Re: [css-regions] responsive and semantic use of named flows

On Jan 26, 2014, at 4:11 AM, Håkon Wium Lie <howcome@opera.com> wrote:
> 
> I have later learned that the web is different from desktop
> publishing. Web devices come in different shapes and sizes, and by
> clinging to the desktop publishing metaphor

I wouldn't say I was clinging to it. I would say it was useful enough then that I miss it even now, even after many years of specializing in Web-only design and creation. I would say we don't have to re-invent the wheel, when it is long overdue to adapt it to similar needs. 

> we risk having designs
> that look great if you happen to own a device like the one used by the
> designer. If you don't, the design crumbles easily.
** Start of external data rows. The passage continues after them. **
/-- EXT_MISUSE (R71, R95, R101, R103, R398, R400): a pending kind that does not apply, a MOD bit that is not honoured, a bank bit
with no vector register, an immediate that nothing selects, one that is selected and not pending, or a bound that does not
fit the result. -/
def extMisuse (s : State) (sp : IssueSpec) (c : Ctx) : Bool :=
  let pend := c.ext.kinds
  let wantsImm := sp.opnds.any fun o => o.select && o.sel == 0xFF
  let immPend := c.ext.has 0 || c.ext.has 1
  (pend &&& ~~~(sp.kinds.setWidth 16)) != 0 ||
  (immPend && !wantsImm && !sp.immFree) || (wantsImm && !immPend) ||
  (c.mod &&& ~~~sp.modMask &&& ~~~0x1F#20) != 0 ||
  !(bankOk c sp.opnds 11 && bankOk c sp.opnds 10 && bankOk c sp.opnds 9) ||
  (c.ext.has 5 &&
    (let t := sp.resultTag c
     let e := boundEntry s c
     decide (c.conv.desc.bndCount ≤ bits (c.ext.payload 5).toNat 14 6) || t == 0 || t == 0xF || t == 0xE ||
     (boundEnabled e && !boundKindOk (bits e.toNat 74 2) t)))

/-- A reserved bit of a pending payload is set (R397, R398, R399, R227). -/
def payloadReserved (e : ExtState) : Bool :=
  bits (e.payload 1).toNat 12 8 != 0 || bits (e.payload 2).toNat 0 5 != 0 || bits (e.payload 4).toNat 0 15 != 0 ||
  bits (e.payload 5).toNat 0 12 != 0 || bits (e.payload 6).toNat 0 3 != 0

/-- The word of an instruction, for TRAPADDR (R326). -/
def wordOf (i : Instr) : Dword := ((encode i).getD 0).setWidth 64

/-- The first register of the operands that lies outside the wave's window (R56). -/
def windowBreach (sp : IssueSpec) (c : Ctx) : Option Nat :=
  let regs := (sp.opnds.filter Opnd.isVec).flatMap fun o => (List.range o.regs).map fun j => o.reg c + j
  match regs.find? fun n => !c.w.inWindow c.conv.regs n with
  | some n => some n
  | none => (sp.tiles.find? fun t => decide (c.conv.card.tiles ≤ t)).map (0x100 + ·)

/-- The first operand that reads an invalid latch (R69). -/
def latchLost (sp : IssueSpec) (c : Ctx) : Option Nat :=
  ((sp.opnds.filter fun o => o.select && selIsLatch o.sel).map fun o => o.sel.toNat - 0xFC).find? fun j =>
    !(vget c.path.latches j Latch.empty).valid

/-- The checks that come before an instruction's body, first cause first (R403). An instruction that a transaction does not
permit aborts the attempt once its word and its EXT words are found legal (R198; DEDUCED, log 20).
Of several operands with a wrong tag it reports the first of D, A, B, tile (DEDUCED, log 75). -/
def precheck (s : State) (i : Instr) (sp : IssueSpec) (c : Ctx) : Option Res :=
  if extMisuse s sp c then some (.trap (Trap.mk' 0x10 (c.ext.kinds.setWidth 64)))
  else if !fieldsOk i || payloadReserved c.ext || !sp.fields c then some (.trap (Trap.mk' 0x02 (wordOf i)))
  else if c.w.txn.depth != 0 && !sp.inTx then some (.abort s (txCause "UNSUPPORTED"))
  else match windowBreach sp c with
  | some n => some (.trap (Trap.mk' 0x11 (BitVec.ofNat 64 n)))
  | none => match latchLost sp c with
  | some j => some (.trap (Trap.mk' 0x04 (BitVec.ofNat 64 j)))
  | none =>
    if (sp.onePath && decide (1 < c.w.div.valid.length)) ||
        (sp.fullMask && (decide (1 < c.w.div.valid.length) || c.active != c.w.div.liveLanes)) then
      some (.trap (Trap.mk' 0x05 (BitVec.ofNat 64 (pack (c.w.div.valid.map fun p => (p, 1))))))
    else match (sp.tags c).find? fun t => !t.ok with
    | some t => some (.trap (Trap.mk' 0x03 (BitVec.ofNat 64 (t.expected.toNat + 16 * t.found.toNat + 256 * t.role))))
    | none => none

/-! ### Operands that are on their way (R73, R493) -/

/-- The scalar register that an operand select names. -/
def selScalar (a : BitVec 8) : List Nat := if 0x80 ≤ a.toNat && a.toNat < 0xC0 then [a.toNat - 0x80] else []

/-- The scalar register that a format M address names. -/
def adrScalar (a : BitVec 7) (m : BitVec 1) : List Nat := if m == 1 then [a.toNat % 64] else []

/-- The operand selects of an instruction of format A, P or S (R392, R393). -/
def operandSelects : Instr → List (BitVec 8)
  | .sadd _ a b | .ssub _ a b | .smul _ a b | .sand _ a b | .sor _ a b | .sxor _ a b | .sshl _ a b | .sshr _ a b
  | .ssar _ a b | .scmp _ _ _ a b | .and _ _ a b | .or _ _ a b | .xor _ _ a b | .shl _ _ a b | .shr _ _ a b | .sar _ _ a b
  | .bfeN32 _ _ a b | .bfeI32 _ _ a b | .bfi _ _ a b | .iadd _ _ a b | .isub _ _ a b | .iaddsI32 _ _ a b | .iaddsN32 _ _ a b
  | .isubsI32 _ _ a b | .isubsN32 _ _ a b | .imul _ _ a b | .imulhI32 _ _ a b | .imulhN32 _ _ a b | .imad _ _ a b
  | .iminI32 _ _ a b | .iminN32 _ _ a b | .imaxI32 _ _ a b | .imaxN32 _ _ a b | .icmpI32 _ _ _ a b | .icmpN32 _ _ _ a b
  | .lea _ _ a b | .sel _ _ a b | .shfl _ _ a b | .redl _ _ a b | .srdl _ a b | .fadd _ _ a b | .fsub _ _ a b
  | .fmul _ _ a b | .ffma _ _ a b | .fmin _ _ a b | .fmax _ _ a b | .fclamp _ _ a b | .fcmp _ _ _ a b | .hadd2F16 _ _ a b
  | .hadd2Bf16 _ _ a b | .hmul2F16 _ _ a b | .hmul2Bf16 _ _ a b | .hfma2F16 _ _ a b | .hfma2Bf16 _ _ a b => [a, b]
  | .smov _ a | .not _ _ a | .clz _ _ a | .popc _ _ a | .iabs _ _ a | .mov _ _ a _ _ | .fabs _ _ a | .fneg _ _ a
  | .fexp2 _ _ a | .flog2 _ _ a | .frcp _ _ a | .frsq _ _ a | .fsqrt _ _ a | .ftanh _ _ a | .cvt _ _ a _ _ | .qcvt _ _ a _ _
  | .qunp _ _ a _ _ => [a]
  | .vote _ _ b => [b]
  | _ => []

/-- The scalar registers that the other fields of an instruction name, those of the planes of matrix operands among them (R223). -/
def scalarFields : Instr → List Nat
  | .brx a | .callIndirect a | .coll a _ _ | .rway a _ _ | .swrite _ a | .pathwr _ _ a => [a.toNat]
  | .sadd d _ _ | .ssub d _ _ | .smul d _ _ | .sand d _ _ | .sor d _ _ | .sxor d _ _ | .sshl d _ _ | .sshr d _ _
  | .ssar d _ _ | .smov d _ | .smovi d _ | .vote d _ _ | .redl _ d _ _ | .srdl d _ _ | .tstat d | .sread _ d | .pathrd _ _ d =>
    [d.toNat]
  | .sldN8 d a _ _ _ | .sldI8 d a _ _ _ | .sldN16 d a _ _ _ | .sldI16 d a _ _ _ | .sldN32 d a _ _ _ | .sldI32 d a _ _ _
  | .sldN64 d a _ _ _ | .sstN8 d a _ _ _ | .sstN16 d a _ _ _ | .sstN32 d a _ _ _ | .sstN64 d a _ _ _ => [d.toNat, a.toNat]
  | .ldB32 _ a m _ _ _ | .ldF32 _ a m _ _ _ | .ldI32 _ a m _ _ _ | .ldN32 _ a m _ _ _ | .ldF16 _ a m _ _ _
  | .ldBf16 _ a m _ _ _ | .ldE4m3 _ a m _ _ _ | .ldI64 _ a m _ _ _ | .stB32 _ a m _ _ _ | .stI64 _ a m _ _ _
  | .wldN32 _ a m _ _ | .wldN64 _ a m _ _ | .pref a m _ _ | .atomAdd _ a m _ _ _ | .atomSmin _ a m _ _ _
  | .atomSmax _ a m _ _ _ | .atomUmin _ a m _ _ _ | .atomUmax _ a m _ _ _ | .atomAnd _ a m _ _ _ | .atomOr _ a m _ _ _
  | .atomXor _ a m _ _ _ | .atomExch _ a m _ _ _ | .atomCas _ a m _ _ _ | .redAdd _ a m _ _ _ | .redSmin _ a m _ _ _
  | .redSmax _ a m _ _ _ | .redUmin _ a m _ _ _ | .redUmax _ a m _ _ _ | .redAnd _ a m _ _ _ | .redOr _ a m _ _ _
  | .redXor _ a m _ _ _ | .cflush a m _ _ => adrScalar a m
  | .mma _ _ _ a b | .mmaG _ _ _ a b | .tld _ _ _ a b | .tst _ _ _ a b => [a.toNat, b.toNat]
  | .mmas _ _ _ a b | .mmasG _ _ _ a b => [a.toNat, b.toNat, a.toNat + 1, b.toNat + 1]
  | .mmag _ g a b | .mmagG _ g a b => [a.toNat, b.toNat, a.toNat + 1] ++ (if g == 9 then [b.toNat + 1] else [])
  | .cpy a _ _ d | .cpym a _ _ d | .vopen a d | .jpost a _ d => [a.toNat, d.toNat]
  | .mswait m _ => [m.toNat]
  | .vsend a h s => [a.toNat, h.toNat, s.toNat]
  | .vdrop h d => [h.toNat, d.toNat]
  | .garrive _ _ b _ _ d => [b.toNat, d.toNat]
  | .gridarr _ e d => [e.toNat, d.toNat]
  | .qpush _ q v | .qpop _ q v => [q.toNat, v.toNat]
  | _ => []

/-- The scalar registers that an instruction names. -/
def scalarNames (i : Instr) : List Nat := (operandSelects i).flatMap selScalar ++ scalarFields i

/-- The instruction reads a latch (R74). -/
def readsLatch (i : Instr) : Bool := (operandSelects i).any selIsLatch

/-- The vector registers that an instruction names. -/
def vectorNames (sp : IssueSpec) (c : Ctx) : List Nat :=
  (sp.opnds.filter Opnd.isVec).flatMap fun o => (List.range o.regs).map fun j => o.reg c + j

/-- The instruction names a register that an outstanding load of its wave will write: the path waits (R73, R493). -/
def awaitsLoad (s : State) (i : Instr) (sp : IssueSpec) (c : Ctx) : Bool :=
  s.loads.any fun e => e.2.wave == c.key && (match e.2.dest with
    | .scalar r _ _ => (scalarNames i).contains r
    | .vector r pair _ | .atomic r pair => (vectorNames sp c).any fun n => n == r || (pair && n == r + 1)
    | .tile t _ => sp.tiles.contains t
    | .entry _ _ => false)

/-! ### The end of an instruction -/

/-- The counters that every instruction moves: the free-value draws, and the epoch that lets waiting paths try again. -/
def State.tick (s : State) : State := { s with draws := s.draws + 1, epoch := s.epoch + 1 }

/-- One more instruction of a wave counts against the skid of a SIBLING_HALT that has reached it (R327). -/
def Wave.countSkid (w : Wave) : Wave :=
  match w.heldSibling with
  | some h => if h.arrived && !w.inHandler then { w with heldSibling := some { h with left := h.left - 1, used := h.used + 1 } } else w
  | none => w

/-- A path that was let issue one instruction is halted again (R354); its resume continues the chain that it is in. -/
def Path.stepped (p : Path) : Path :=
  if p.stepping then { p with stepping := false, hold := .debug, kept := true } else p

/-- The retry that a wave still has once a path has gone on: another path's. -/
def Wave.retryAfter (w : Wave) (p : Nat) : Option Park := if w.retry.any fun r => r.path == p then none else w.retry

/-- The path has issued: its strands' EXT state is consumed and it goes on at `pc` (R70, R390). -/
def Wave.advance (w : Wave) (p : Nat) (pc : Dword) (stamp : Nat) : Wave :=
  let d := w.div.clearExt p
  let q := d.path p
  { w with
    div := d.setPath p ({ q with
      pc := pc, hold := .none, readyAt := stamp, kept := false, skipBreak := false, waitedLong := false, entry := none }).stepped,
    retry := w.retryAfter p }

/-- The instruction is done and the path goes on at `pc`. -/
def advance (s : State) (c : Ctx) (pc : Dword) : State :=
  let s := s.tick
  { s with waves := tmod s.waves c.key (fun w => (w.advance c.p pc s.epoch).countSkid) }

/-- The hold is a wait of a reason. -/
def Hold.waitsFor (h : Hold) (reason : Nat) : Bool := match h with | .wait r _ _ => r == reason | _ => false

/-- The path waits at its instruction (R73, R361), until something has changed; it is not ready while it does. -/
def stall (s : State) (c : Ctx) (reason : Nat) (streams : BitVec 16) : State :=
  let since (p : Path) : Nat := match p.hold with | .wait r _ _ => if r == reason then p.waitSince else s.clock | _ => s.clock
  let wait (p : Path) : Path := { p with
    hold := .wait reason s.epoch streams, waitSince := since p, readyAt := s.epoch
    waitedLong := p.waitedLong && p.hold.waitsFor 7 && reason == 7 }
  { s with waves := tmod s.waves c.key (fun w => { w with div := w.div.setPath c.p (wait (w.div.path c.p)) }) }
Any design can crumble if the designer is short-sighted or rushed. The Web is full of fixed width layouts that do not adapt well to the variety of devices they might be viewed on. 

> Media queries can
> be used to provide alternative designs for alternative devices, but it
> gets verbose, tiresome and expensive. It is better to make sure CSS
> features are responsive from the outset, than patching them up later
> with media queries.

There is nothing I see in the regions spec that prevents flexible or adaptive layouts, or make media queries the only way to achieve them.  There are some simple examples designed to illustrate the basic features of regions in a simple way. I don't think it is fair to attack the examples on the grounds that they are not also great examples of page layout and adaptive designs. Few of the examples in any of the specs meet that requirement. Regions exist to define ways of flowing content between boxes and applying different styling based on which box the content ends up in. How the boxes are created or positioned in the first place is outside the scope, and is already being dealt with by other specs (such as Grid). It is not fair to attack Regions because it is not also Grid, or because something outside its scope might be used to create non-responsive designs. Regions doesn't attempt to solve every problem, but it does deal very well with the problems it does exist to solve. 

> As such, the first example in the Regions specification is telling. It
> creates a three-column design where the number of columns is fixed.

It compactly illustrates what it is attempting to illustrate, and no more. 

> David Baron has expressed this in a draft:
> 
>  http://dev.w3.org/csswg/css-overflow-3/

I think that shows a lot of promise as a way of creating region boxes out of fragmented content, but it doesn't negate the need for a regions spec.